I see his ice-blue eyes again. ‘And Salvo told you to kill me?’
Raphael snorts. ‘That man wouldn’t kill a fucking fly. At least, not after his epiphany or whatever that change of heart was. No, he told me he’d already solved my problem for me, that he’d filled your head with mazzeri nonsense so that you wouldn’t remember what you’d really seen. That started an argument. First with Salvo, then my darling wife suddenly decides she’s got an opinion worth listening to. Both of them trying to convince me that a fucking mazzeri tale would save my skin, that you didn’t need to die.’ He shakes his head.
My eyes widen, then crease in confusion. ‘So Salvo thinking I was mazzeri, that my dad was too, it was all a lie? Just a story to distract me?’

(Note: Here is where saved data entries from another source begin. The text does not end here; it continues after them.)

-- ==== Sys2Proof/Machine/Drivers.lean ====
section
/-!
DEFINITION. FAULT CLEAR, ZONE RESET and the quiet time (chapter 7). The driver fault itself is in Machine/Playback.lean,
since a gate opening can bring it.
-/
namespace Sys2Proof.Machine

/-- FAULT CLEAR (R120). -/
def faultClear (zone : Byte) (s : State) : Answer :=
  match index? 8 zone with
  | none => refuse s .badField
  | some z =>
    if (s.zone z).quietEnd.isSome then refuse s .busy
    else if (s.zone z).state ≠ .faulted then refuse s .badState
    else
      let s1 := (s.updZone z fun zn => { zn with condition := .normal }).considerActivation z
      accept s1 (.faultClear z (s.zone z).condition (s.zone z).queue.length (s1.zone z).state)

/-- A zone's records after a ZONE RESET (R122): all cleared but the configuration, the quiet time begun. -/
def Zone.cleared (z : Zone) (quietEnd : Nat) : Zone :=
  { Zone.reset z.config.strap with config := z.config, quietEnd := some quietEnd }

/-- What the active job of a reset zone held is given back, and its use count falls by 1 (R122 steps 2 and 4). -/
def State.discardActive (s : State) (z : Fin 8) : State :=
  match (s.zone z).active with
  | none => s
  | some a => (s.giveBack z a.binding).dropUse a.job.template

/-- The zone is reset now (R122). -/
def State.resetZone (s : State) (z : Fin 8) : State :=
  ((s.discardActive z).dropUses (s.zone z).queue).updZone z fun zn => zn.cleared (s.ticks + Config.quietTicks)

/-- ZONE RESET (R122). -/
def zoneReset (zone : Byte) (s : State) : Answer :=
  match index? 8 zone with
  | none => refuse s .badField
  | some z =>
    if (s.zone z).quietEnd.isSome then refuse s .busy
    else
      accept (s.resetZone z)
        (.zoneReset z ((s.zone z).active.map fun a => a.job.tag) ((s.zone z).queue.map Job.tag)
          (s.zone z).completions.length ((s.resetZone z).zone z).state)

/-- QUIET_TIME_EXPIRY (R123): the zone leaves RESETTING for IDLE or DISABLED, as its enabled field stands. -/
def quietTimeExpiry (z : Fin 8) (s : State) : State :=
  match (s.zone z).quietEnd with
  | none => s
  | some t => (s.advance t).updZone z fun zn => { zn with quietEnd := none }

end Sys2Proof.Machine
end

‘Of course it was. It’s all just a story, isn’t it? Although Salvo was always adamant that the mazzeri legend was true. That’s probably why he thought it would work with you.’ Raphael takes a step forward. ‘But it wasn’t enough for me; I’ve never liked loose ends.’

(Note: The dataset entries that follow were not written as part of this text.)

/-- A request that arrives while another is in handling joins the buffer, or is discarded with cause OVERRUN when the
buffer holds four frames (R175, R176). -/
def Obligations.BusyPortBuffersRequest : Prop :=
  ∀ (c : Instr) (q : Byte) (r : Request) (s : State) (h : Handling),
    requestOf c = some (q, r) → s.assertedReset = none → s.port.handling = some h →
    (s.port.buffer.length < 4 →
      exec c s = .next { s with port := { s.port with buffer := s.port.buffer ++ [requestBody q r] } })
    ∧ (4 ≤ s.port.buffer.length →
      exec c s = .next { s with notices := { s.notices with linkLatch := { s.notices.linkLatch with overrun := true } } })

/-- The frame assembler, state by state (R173 to R176): what each received byte does, that a complete frame is the request
command or is refused UNKNOWN or BAD_LENGTH (R178), that it waits or is lost while another is in handling, and that
GAP_TIMER_EXPIRY discards a frame being assembled, with cause TRUNCATED, when no start bit has come (R174). A byte whose
start bit began before release is not received (R183). The model's: the start bit as a form of the row RECEIVE_BYTE and the
character in progress (log 13), the gap's expiry at the later of now and its deadline, and no change when the timer is
stopped or a start bit has come (log 3). -/
def Obligations.AssemblerTakesByteOrTimesOut : Prop :=
  (∀ s : State,
    (∀ b, exec (.receiveByte b .starts) s = .next { s with pins := { s.pins with rxdBusy := true } })
    ∧ (∀ d, s.port.gapEnd = some d → s.pins.rxdBusy = false → exec .gapTimerExpiry s =
      .next { s with ticks := max s.ticks d, port := { s.port with assembler := .hunting, gapEnd := none }
                     notices := { s.notices with linkLatch := { s.notices.linkLatch with truncated := true } } })
    ∧ (s.port.gapEnd = none ∨ s.pins.rxdBusy = true → exec .gapTimerExpiry s = .next s)
    ∧ (∀ b, s.port.deaf = true → exec (.receiveByte b .ends) s =
      .next { s with pins := { s.pins with rxdBusy := false }, port := { s.port with deaf := false } }))
  ∧ (∀ pins cause n p, (State.released pins cause n p).port.deaf = pins.rxdBusy)
  ∧ ∀ (b : Byte) (s : State), s.assertedReset = none → s.port.deaf = false → ∃ p, { s.pins with rxdBusy := false } = p ∧
    (s.port.assembler = .hunting → b = 0xC3#8 → exec (.receiveByte b .ends) s =
      .next { s with pins := p, port := { s.port with assembler := .length, gapEnd := some (s.ticks + 2000 * 8) } })
    ∧ (s.port.assembler = .hunting → b ≠ 0xC3#8 → exec (.receiveByte b .ends) s =
      .next { s with pins := p, port := { s.port with gapEnd := none } })
    ∧ (s.port.assembler = .length → 2 ≤ b.toNat → b.toNat ≤ 64 → exec (.receiveByte b .ends) s =
      .next { s with pins := p, port := { s.port with assembler := .body, length := b.toNat, body := []
                                                      check := crcOf [b], gapEnd := some (s.ticks + 2000 * 8) } })
    ∧ (s.port.assembler = .length → b.toNat < 2 ∨ 64 < b.toNat → exec (.receiveByte b .ends) s =
      .next { s with pins := p, port := { s.port with assembler := .hunting, gapEnd := none }
                     notices := { s.notices with linkLatch := { s.notices.linkLatch with length := true } } })
    ∧ (s.port.assembler = .body → exec (.receiveByte b .ends) s =
      .next { s with pins := p, port := { s.port with
        body := s.port.body ++ [b], check := crcByte s.port.check b, gapEnd := some (s.ticks + 2000 * 8)
        assembler := if (s.port.body ++ [b]).length < s.port.length then .body else .checkHigh } })
    ∧ (s.port.assembler = .checkHigh → exec (.receiveByte b .ends) s =
      .next { s with pins := p, port := { s.port with assembler := .checkLow, checkHigh := b
                                                      gapEnd := some (s.ticks + 2000 * 8) } })
    ∧ (s.port.assembler = .checkLow → s.port.checkHigh ++ b ≠ s.port.check → exec (.receiveByte b .ends) s =
      .next { s with pins := p, port := { s.port with assembler := .hunting, gapEnd := none }
                     notices := { s.notices with linkLatch := { s.notices.linkLatch with check := true } } })
    ∧ (s.port.assembler = .checkLow → s.port.checkHigh ++ b = s.port.check → ∃ t : State,
        t = { s with pins := p, port := { s.port with assembler := .hunting, gapEnd := none } } ∧
        (∀ c q r, requestOf c = some (q, r) → c.wellFormed = true → s.port.body = requestBody q r →
          exec (.receiveByte b .ends) s = exec c t)
        ∧ (∀ h, s.port.handling = some h →
          (s.port.buffer.length < 4 → exec (.receiveByte b .ends) s =
            .next { t with port := { t.port with buffer := s.port.buffer ++ [s.port.body] } })
          ∧ (4 ≤ s.port.buffer.length → exec (.receiveByte b .ends) s =
            .next { t with notices := { s.notices with linkLatch := { s.notices.linkLatch with overrun := true } } }))
        ∧ (∀ code q f status, s.port.handling = none → s.port.buffer = [] → s.port.body = code :: q :: f →
          UnreadBody code f status → exec (.receiveByte b .ends) s =
            .next (t.startReply code { code := if code.toNat < 128 then code + 0x80#8 else code, seq := q
                                       status := status, fields := .none })))

/-- REPLY_SENT: the request leaves handling, and the head of the buffer is taken in the same event: handed to its owner,
or refused by the port with UNKNOWN for a code that no request has, or with BAD_LENGTH for a body that no request of its
code has (R177, R178). The model's: the event at the later of now and the reply's end (log 3), and no change with no reply
being sent (log 3). -/
def Obligations.ReplySentTakesNextRequest : Prop :=
  (∀ s : State, s.port.handling = none → exec .replySent s = .next s) ∧
  ∀ (s : State) (h : Handling), s.port.handling = some h → ¬ (h.code = 0x02#8 ∧ h.reply.status = .ok) →
    ∃ now, now = max s.ticks h.endsAt ∧
    (s.port.buffer = [] → exec .replySent s = .next { s with ticks := now, port := { s.port with handling := none } })
    ∧ (∀ q r rest, r.lengthOk = true → s.port.buffer = requestBody q r :: rest → ∃ t,
        t = { s with ticks := now, port := { s.port with handling := none, buffer := rest } }
        ∧ exec .replySent s = .next ((answer r t).state.replying (requestCode r) q (answer r t).status (answer r t).fields))
    ∧ (∀ code q f rest status, UnreadBody code f status → s.port.buffer = (code :: q :: f) :: rest → ∃ t,
        t = { s with ticks := now, port := { s.port with handling := none, buffer := rest } }
        ∧ exec .replySent s =
            .next (t.startReply code { code := if code.toNat < 128 then code + 0x80#8 else code, seq := q
                                       status := status, fields := .none }))

/-- Every request that can be written as a frame is read back from its field bytes as it was, with every
operand at every value, and its body fits a frame (R172, R178). -/
def Obligations.RequestBodyReadsBack : Prop :=
  ∀ (q : Byte) (r : Request), r.lengthOk = true →
    parseFields (requestCode r) (requestFields r) = .request r
    ∧ 2 ≤ (requestBody q r).length ∧ (requestBody q r).length ≤ 64

/-- A refused request changes no state (R179). -/
def Obligations.RefusalChangesNothing : Prop :=
  ∀ (r : Request) (s : State), (answer r s).status ≠ .ok → (answer r s).state = s

/-! ### The Code Library -/

/-- TEMPLATE BEGIN (R10). -/
def Obligations.TemplateBeginOpensStaging : Prop :=
  ∀ (q : Byte) (h : TemplateHeader) (s : State), s.ready →
    (∀ index : Byte, 64 ≤ index.toNat ∨ ¬ HeaderDefined h →
      exec (.templateBegin q index h) s = .next (s.replying 0x10#8 q .badField .none))
    ∧ (∀ i : Fin 64, HeaderDefined h → exec (.templateBegin q (byteOf i) h) s =
      .next ({ s with library := { s.library with staging := some { target := i, header := h, main := [], rep := [] } } }.replying
        0x10#8 q .ok (.templateBegin (s.library.staging.map Staging.target) (s.slot i).template.isSome (s.slot i).useCount)))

‘So you tried to kill me, that night. But you fucked up and drowned Izzy instead.’
Almost before I see him move, I feel the pain of the pistol whip – cold metal burning my cheek. I stumble, sink my face into my hands, then drop to my knees.

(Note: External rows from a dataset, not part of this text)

@[simp] theorem State.setLine_ticks (s : State) (n : Fin 4) (l : Line) : (s.setLine n l).ticks = s.ticks := rfl
@[simp] theorem State.setLine_assertedReset (s : State) (n : Fin 4) (l : Line) : (s.setLine n l).assertedReset = s.assertedReset := rfl
@[simp] theorem State.setLine_supply (s : State) (n : Fin 4) (l : Line) : (s.setLine n l).supply = s.supply := rfl
@[simp] theorem State.setLine_pins (s : State) (n : Fin 4) (l : Line) : (s.setLine n l).pins = s.pins := rfl
@[simp] theorem State.setLine_port (s : State) (n : Fin 4) (l : Line) : (s.setLine n l).port = s.port := rfl
@[simp] theorem State.setLine_library (s : State) (n : Fin 4) (l : Line) : (s.setLine n l).library = s.library := rfl
@[simp] theorem State.setLine_zones (s : State) (n : Fin 4) (l : Line) : (s.setLine n l).zones = s.zones := rfl
@[simp] theorem State.setLine_arbiter (s : State) (n : Fin 4) (l : Line) : (s.setLine n l).arbiter = s.arbiter := rfl
@[simp] theorem State.setLine_generators (s : State) (n : Fin 4) (l : Line) : (s.setLine n l).generators = s.generators := rfl
@[simp] theorem State.setLine_capture (s : State) (n : Fin 4) (l : Line) : (s.setLine n l).capture = s.capture := rfl
@[simp] theorem State.setLine_notices (s : State) (n : Fin 4) (l : Line) : (s.setLine n l).notices = s.notices := rfl
@[simp] theorem State.setLine_freeCount (s : State) (n : Fin 4) (l : Line) : (s.setLine n l).freeCount = s.freeCount := rfl
@[simp] theorem State.setLine_pending (s : State) (n : Fin 4) (l : Line) : (s.setLine n l).pending = s.pending := rfl

@[simp] theorem State.updLine_ticks (s : State) (n : Fin 4) (f : Line → Line) : (s.updLine n f).ticks = s.ticks := rfl
@[simp] theorem State.updLine_assertedReset (s : State) (n : Fin 4) (f : Line → Line) : (s.updLine n f).assertedReset = s.assertedReset := rfl
@[simp] theorem State.updLine_supply (s : State) (n : Fin 4) (f : Line → Line) : (s.updLine n f).supply = s.supply := rfl
@[simp] theorem State.updLine_pins (s : State) (n : Fin 4) (f : Line → Line) : (s.updLine n f).pins = s.pins := rfl
@[simp] theorem State.updLine_port (s : State) (n : Fin 4) (f : Line → Line) : (s.updLine n f).port = s.port := rfl
@[simp] theorem State.updLine_library (s : State) (n : Fin 4) (f : Line → Line) : (s.updLine n f).library = s.library := rfl
@[simp] theorem State.updLine_zones (s : State) (n : Fin 4) (f : Line → Line) : (s.updLine n f).zones = s.zones := rfl
@[simp] theorem State.updLine_arbiter (s : State) (n : Fin 4) (f : Line → Line) : (s.updLine n f).arbiter = s.arbiter := rfl
@[simp] theorem State.updLine_generators (s : State) (n : Fin 4) (f : Line → Line) : (s.updLine n f).generators = s.generators := rfl
@[simp] theorem State.updLine_capture (s : State) (n : Fin 4) (f : Line → Line) : (s.updLine n f).capture = s.capture := rfl
@[simp] theorem State.updLine_notices (s : State) (n : Fin 4) (f : Line → Line) : (s.updLine n f).notices = s.notices := rfl
@[simp] theorem State.updLine_freeCount (s : State) (n : Fin 4) (f : Line → Line) : (s.updLine n f).freeCount = s.freeCount := rfl
@[simp] theorem State.updLine_pending (s : State) (n : Fin 4) (f : Line → Line) : (s.updLine n f).pending = s.pending := rfl

@[simp] theorem State.lineTo_ticks (s : State) (n : Fin 4) (st : LineState) : (s.lineTo n st).ticks = s.ticks := rfl
@[simp] theorem State.lineTo_assertedReset (s : State) (n : Fin 4) (st : LineState) : (s.lineTo n st).assertedReset = s.assertedReset := rfl
@[simp] theorem State.lineTo_supply (s : State) (n : Fin 4) (st : LineState) : (s.lineTo n st).supply = s.supply := rfl
@[simp] theorem State.lineTo_pins (s : State) (n : Fin 4) (st : LineState) : (s.lineTo n st).pins = s.pins := rfl
@[simp] theorem State.lineTo_port (s : State) (n : Fin 4) (st : LineState) : (s.lineTo n st).port = s.port := rfl
@[simp] theorem State.lineTo_library (s : State) (n : Fin 4) (st : LineState) : (s.lineTo n st).library = s.library := rfl
@[simp] theorem State.lineTo_zones (s : State) (n : Fin 4) (st : LineState) : (s.lineTo n st).zones = s.zones := rfl
@[simp] theorem State.lineTo_arbiter (s : State) (n : Fin 4) (st : LineState) : (s.lineTo n st).arbiter = s.arbiter := rfl
@[simp] theorem State.lineTo_generators (s : State) (n : Fin 4) (st : LineState) : (s.lineTo n st).generators = s.generators := rfl
@[simp] theorem State.lineTo_capture (s : State) (n : Fin 4) (st : LineState) : (s.lineTo n st).capture = s.capture := rfl
@[simp] theorem State.lineTo_notices (s : State) (n : Fin 4) (st : LineState) : (s.lineTo n st).notices = s.notices := rfl
@[simp] theorem State.lineTo_freeCount (s : State) (n : Fin 4) (st : LineState) : (s.lineTo n st).freeCount = s.freeCount := rfl
@[simp] theorem State.lineTo_pending (s : State) (n : Fin 4) (st : LineState) : (s.lineTo n st).pending = s.pending := rfl

@[simp] theorem State.advance_assertedReset (s : State) (t : Nat) : (s.advance t).assertedReset = s.assertedReset := rfl
@[simp] theorem State.advance_supply (s : State) (t : Nat) : (s.advance t).supply = s.supply := rfl
@[simp] theorem State.advance_pins (s : State) (t : Nat) : (s.advance t).pins = s.pins := rfl
@[simp] theorem State.advance_port (s : State) (t : Nat) : (s.advance t).port = s.port := rfl
@[simp] theorem State.advance_library (s : State) (t : Nat) : (s.advance t).library = s.library := rfl
@[simp] theorem State.advance_zones (s : State) (t : Nat) : (s.advance t).zones = s.zones := rfl
@[simp] theorem State.advance_arbiter (s : State) (t : Nat) : (s.advance t).arbiter = s.arbiter := rfl
@[simp] theorem State.advance_generators (s : State) (t : Nat) : (s.advance t).generators = s.generators := rfl
@[simp] theorem State.advance_lines (s : State) (t : Nat) : (s.advance t).lines = s.lines := rfl
@[simp] theorem State.advance_capture (s : State) (t : Nat) : (s.advance t).capture = s.capture := rfl
@[simp] theorem State.advance_notices (s : State) (t : Nat) : (s.advance t).notices = s.notices := rfl
@[simp] theorem State.advance_freeCount (s : State) (t : Nat) : (s.advance t).freeCount = s.freeCount := rfl
@[simp] theorem State.advance_pending (s : State) (t : Nat) : (s.advance t).pending = s.pending := rfl

@[simp] theorem State.latchFault_ticks (s : State) (z : Fin 8) (k : FaultKind) : (s.latchFault z k).ticks = s.ticks := rfl
@[simp] theorem State.latchFault_assertedReset (s : State) (z : Fin 8) (k : FaultKind) : (s.latchFault z k).assertedReset = s.assertedReset := rfl
@[simp] theorem State.latchFault_supply (s : State) (z : Fin 8) (k : FaultKind) : (s.latchFault z k).supply = s.supply := rfl
@[simp] theorem State.latchFault_pins (s : State) (z : Fin 8) (k : FaultKind) : (s.latchFault z k).pins = s.pins := rfl
@[simp] theorem State.latchFault_port (s : State) (z : Fin 8) (k : FaultKind) : (s.latchFault z k).port = s.port := rfl
@[simp] theorem State.latchFault_library (s : State) (z : Fin 8) (k : FaultKind) : (s.latchFault z k).library = s.library := rfl
@[simp] theorem State.latchFault_zones (s : State) (z : Fin 8) (k : FaultKind) : (s.latchFault z k).zones = s.zones := rfl
@[simp] theorem State.latchFault_arbiter (s : State) (z : Fin 8) (k : FaultKind) : (s.latchFault z k).arbiter = s.arbiter := rfl
@[simp] theorem State.latchFault_generators (s : State) (z : Fin 8) (k : FaultKind) : (s.latchFault z k).generators = s.generators := rfl
@[simp] theorem State.latchFault_lines (s : State) (z : Fin 8) (k : FaultKind) : (s.latchFault z k).lines = s.lines := rfl
@[simp] theorem State.latchFault_capture (s : State) (z : Fin 8) (k : FaultKind) : (s.latchFault z k).capture = s.capture := rfl
@[simp] theorem State.latchFault_freeCount (s : State) (z : Fin 8) (k : FaultKind) : (s.latchFault z k).freeCount = s.freeCount := rfl
@[simp] theorem State.latchFault_pending (s : State) (z : Fin 8) (k : FaultKind) : (s.latchFault z k).pending = s.pending := rfl

@[simp] theorem State.latchLink_ticks (s : State) (c : LinkCause) : (s.latchLink c).ticks = s.ticks := rfl
@[simp] theorem State.latchLink_assertedReset (s : State) (c : LinkCause) : (s.latchLink c).assertedReset = s.assertedReset := rfl
@[simp] theorem State.latchLink_supply (s : State) (c : LinkCause) : (s.latchLink c).supply = s.supply := rfl
@[simp] theorem State.latchLink_pins (s : State) (c : LinkCause) : (s.latchLink c).pins = s.pins := rfl
@[simp] theorem State.latchLink_port (s : State) (c : LinkCause) : (s.latchLink c).port = s.port := rfl
@[simp] theorem State.latchLink_library (s : State) (c : LinkCause) : (s.latchLink c).library = s.library := rfl
@[simp] theorem State.latchLink_zones (s : State) (c : LinkCause) : (s.latchLink c).zones = s.zones := rfl
@[simp] theorem State.latchLink_arbiter (s : State) (c : LinkCause) : (s.latchLink c).arbiter = s.arbiter := rfl
@[simp] theorem State.latchLink_generators (s : State) (c : LinkCause) : (s.latchLink c).generators = s.generators := rfl
@[simp] theorem State.latchLink_lines (s : State) (c : LinkCause) : (s.latchLink c).lines = s.lines := rfl
@[simp] theorem State.latchLink_capture (s : State) (c : LinkCause) : (s.latchLink c).capture = s.capture := rfl
@[simp] theorem State.latchLink_freeCount (s : State) (c : LinkCause) : (s.latchLink c).freeCount = s.freeCount := rfl
@[simp] theorem State.latchLink_pending (s : State) (c : LinkCause) : (s.latchLink c).pending = s.pending := rfl

@[simp] theorem State.latchCapture_ticks (s : State) (c : CaptureOutcome) : (s.latchCapture c).ticks = s.ticks := rfl
@[simp] theorem State.latchCapture_assertedReset (s : State) (c : CaptureOutcome) : (s.latchCapture c).assertedReset = s.assertedReset := rfl
@[simp] theorem State.latchCapture_supply (s : State) (c : CaptureOutcome) : (s.latchCapture c).supply = s.supply := rfl
@[simp] theorem State.latchCapture_pins (s : State) (c : CaptureOutcome) : (s.latchCapture c).pins = s.pins := rfl
@[simp] theorem State.latchCapture_port (s : State) (c : CaptureOutcome) : (s.latchCapture c).port = s.port := rfl
@[simp] theorem State.latchCapture_library (s : State) (c : CaptureOutcome) : (s.latchCapture c).library = s.library := rfl
@[simp] theorem State.latchCapture_zones (s : State) (c : CaptureOutcome) : (s.latchCapture c).zones = s.zones := rfl
@[simp] theorem State.latchCapture_arbiter (s : State) (c : CaptureOutcome) : (s.latchCapture c).arbiter = s.arbiter := rfl
@[simp] theorem State.latchCapture_generators (s : State) (c : CaptureOutcome) : (s.latchCapture c).generators = s.generators := rfl
@[simp] theorem State.latchCapture_lines (s : State) (c : CaptureOutcome) : (s.latchCapture c).lines = s.lines := rfl
@[simp] theorem State.latchCapture_capture (s : State) (c : CaptureOutcome) : (s.latchCapture c).capture = s.capture := rfl
@[simp] theorem State.latchCapture_freeCount (s : State) (c : CaptureOutcome) : (s.latchCapture c).freeCount = s.freeCount := rfl
@[simp] theorem State.latchCapture_pending (s : State) (c : CaptureOutcome) : (s.latchCapture c).pending = s.pending := rfl

@[simp] theorem State.latchTrigger_ticks (s : State) (n : Fin 4) (st : Status) : (s.latchTrigger n st).ticks = s.ticks := rfl
@[simp] theorem State.latchTrigger_assertedReset (s : State) (n : Fin 4) (st : Status) : (s.latchTrigger n st).assertedReset = s.assertedReset := rfl
@[simp] theorem State.latchTrigger_supply (s : State) (n : Fin 4) (st : Status) : (s.latchTrigger n st).supply = s.supply := rfl
@[simp] theorem State.latchTrigger_pins (s : State) (n : Fin 4) (st : Status) : (s.latchTrigger n st).pins = s.pins := rfl
@[simp] theorem State.latchTrigger_port (s : State) (n : Fin 4) (st : Status) : (s.latchTrigger n st).port = s.port := rfl
@[simp] theorem State.latchTrigger_library (s : State) (n : Fin 4) (st : Status) : (s.latchTrigger n st).library = s.library := rfl
@[simp] theorem State.latchTrigger_zones (s : State) (n : Fin 4) (st : Status) : (s.latchTrigger n st).zones = s.zones := rfl
@[simp] theorem State.latchTrigger_arbiter (s : State) (n : Fin 4) (st : Status) : (s.latchTrigger n st).arbiter = s.arbiter := rfl
@[simp] theorem State.latchTrigger_generators (s : State) (n : Fin 4) (st : Status) : (s.latchTrigger n st).generators = s.generators := rfl
@[simp] theorem State.latchTrigger_lines (s : State) (n : Fin 4) (st : Status) : (s.latchTrigger n st).lines = s.lines := rfl
@[simp] theorem State.latchTrigger_capture (s : State) (n : Fin 4) (st : Status) : (s.latchTrigger n st).capture = s.capture := rfl
@[simp] theorem State.latchTrigger_freeCount (s : State) (n : Fin 4) (st : Status) : (s.latchTrigger n st).freeCount = s.freeCount := rfl
@[simp] theorem State.latchTrigger_pending (s : State) (n : Fin 4) (st : Status) : (s.latchTrigger n st).pending = s.pending := rfl

@[simp] theorem State.setStaging_ticks (s : State) (st : Option Staging) : (s.setStaging st).ticks = s.ticks := rfl
@[simp] theorem State.setStaging_assertedReset (s : State) (st : Option Staging) : (s.setStaging st).assertedReset = s.assertedReset := rfl
@[simp] theorem State.setStaging_supply (s : State) (st : Option Staging) : (s.setStaging st).supply = s.supply := rfl
@[simp] theorem State.setStaging_pins (s : State) (st : Option Staging) : (s.setStaging st).pins = s.pins := rfl
@[simp] theorem State.setStaging_port (s : State) (st : Option Staging) : (s.setStaging st).port = s.port := rfl
@[simp] theorem State.setStaging_zones (s : State) (st : Option Staging) : (s.setStaging st).zones = s.zones := rfl
@[simp] theorem State.setStaging_arbiter (s : State) (st : Option Staging) : (s.setStaging st).arbiter = s.arbiter := rfl
@[simp] theorem State.setStaging_generators (s : State) (st : Option Staging) : (s.setStaging st).generators = s.generators := rfl
@[simp] theorem State.setStaging_lines (s : State) (st : Option Staging) : (s.setStaging st).lines = s.lines := rfl
@[simp] theorem State.setStaging_capture (s : State) (st : Option Staging) : (s.setStaging st).capture = s.capture := rfl
@[simp] theorem State.setStaging_notices (s : State) (st : Option Staging) : (s.setStaging st).notices = s.notices := rfl
@[simp] theorem State.setStaging_freeCount (s : State) (st : Option Staging) : (s.setStaging st).freeCount = s.freeCount := rfl
@[simp] theorem State.setStaging_pending (s : State) (st : Option Staging) : (s.setStaging st).pending = s.pending := rfl

@[simp] theorem State.setSession_ticks (s : State) (c : Option Session) : (s.setSession c).ticks = s.ticks := rfl
@[simp] theorem State.setSession_assertedReset (s : State) (c : Option Session) : (s.setSession c).assertedReset = s.assertedReset := rfl
@[simp] theorem State.setSession_supply (s : State) (c : Option Session) : (s.setSession c).supply = s.supply := rfl
@[simp] theorem State.setSession_pins (s : State) (c : Option Session) : (s.setSession c).pins = s.pins := rfl
@[simp] theorem State.setSession_port (s : State) (c : Option Session) : (s.setSession c).port = s.port := rfl
@[simp] theorem State.setSession_library (s : State) (c : Option Session) : (s.setSession c).library = s.library := rfl
@[simp] theorem State.setSession_zones (s : State) (c : Option Session) : (s.setSession c).zones = s.zones := rfl
@[simp] theorem State.setSession_arbiter (s : State) (c : Option Session) : (s.setSession c).arbiter = s.arbiter := rfl
@[simp] theorem State.setSession_generators (s : State) (c : Option Session) : (s.setSession c).generators = s.generators := rfl
@[simp] theorem State.setSession_lines (s : State) (c : Option Session) : (s.setSession c).lines = s.lines := rfl
@[simp] theorem State.setSession_notices (s : State) (c : Option Session) : (s.setSession c).notices = s.notices := rfl
@[simp] theorem State.setSession_freeCount (s : State) (c : Option Session) : (s.setSession c).freeCount = s.freeCount := rfl
@[simp] theorem State.setSession_pending (s : State) (c : Option Session) : (s.setSession c).pending = s.pending := rfl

‘I would never hurt Izzy,’ he hisses, looming over me. He lowers the gun so it’s aiming at my forehead. Like a mafia execution. ‘She was my flesh and blood.’
I look up. The gun seems to have grown in size, the barrel now a canon, the muzzle lion’s teeth. My whole body shudders in response. ‘What did you say?’
‘Mine and Izzy’s dads were cousins. Salvo always told me that family means everything, but when Izzy turned up at the hotel that first time, he didn’t want to know her. He wouldn’t even look her in the eye, and she hated him for that. So it fell to me to help her. Not that I minded. She was a Paoli in all but name.’
Raphael’s face softens for a moment, then he remembers where he is, what he’s about to do, and it hardens again. ‘Izzy was desperate to work with me, to help me launder the money, but she needed experience first. So I hooked her up with a business partner of mine in London, asked him to show her the ropes. I owed him a favour after that – which is why Jack ended up as my windsurf instructor. He’d got himself into a sticky situation at home – I didn’t want to know the details – and had all the qualifications he needed. It worked out too; Jack’s a good man.’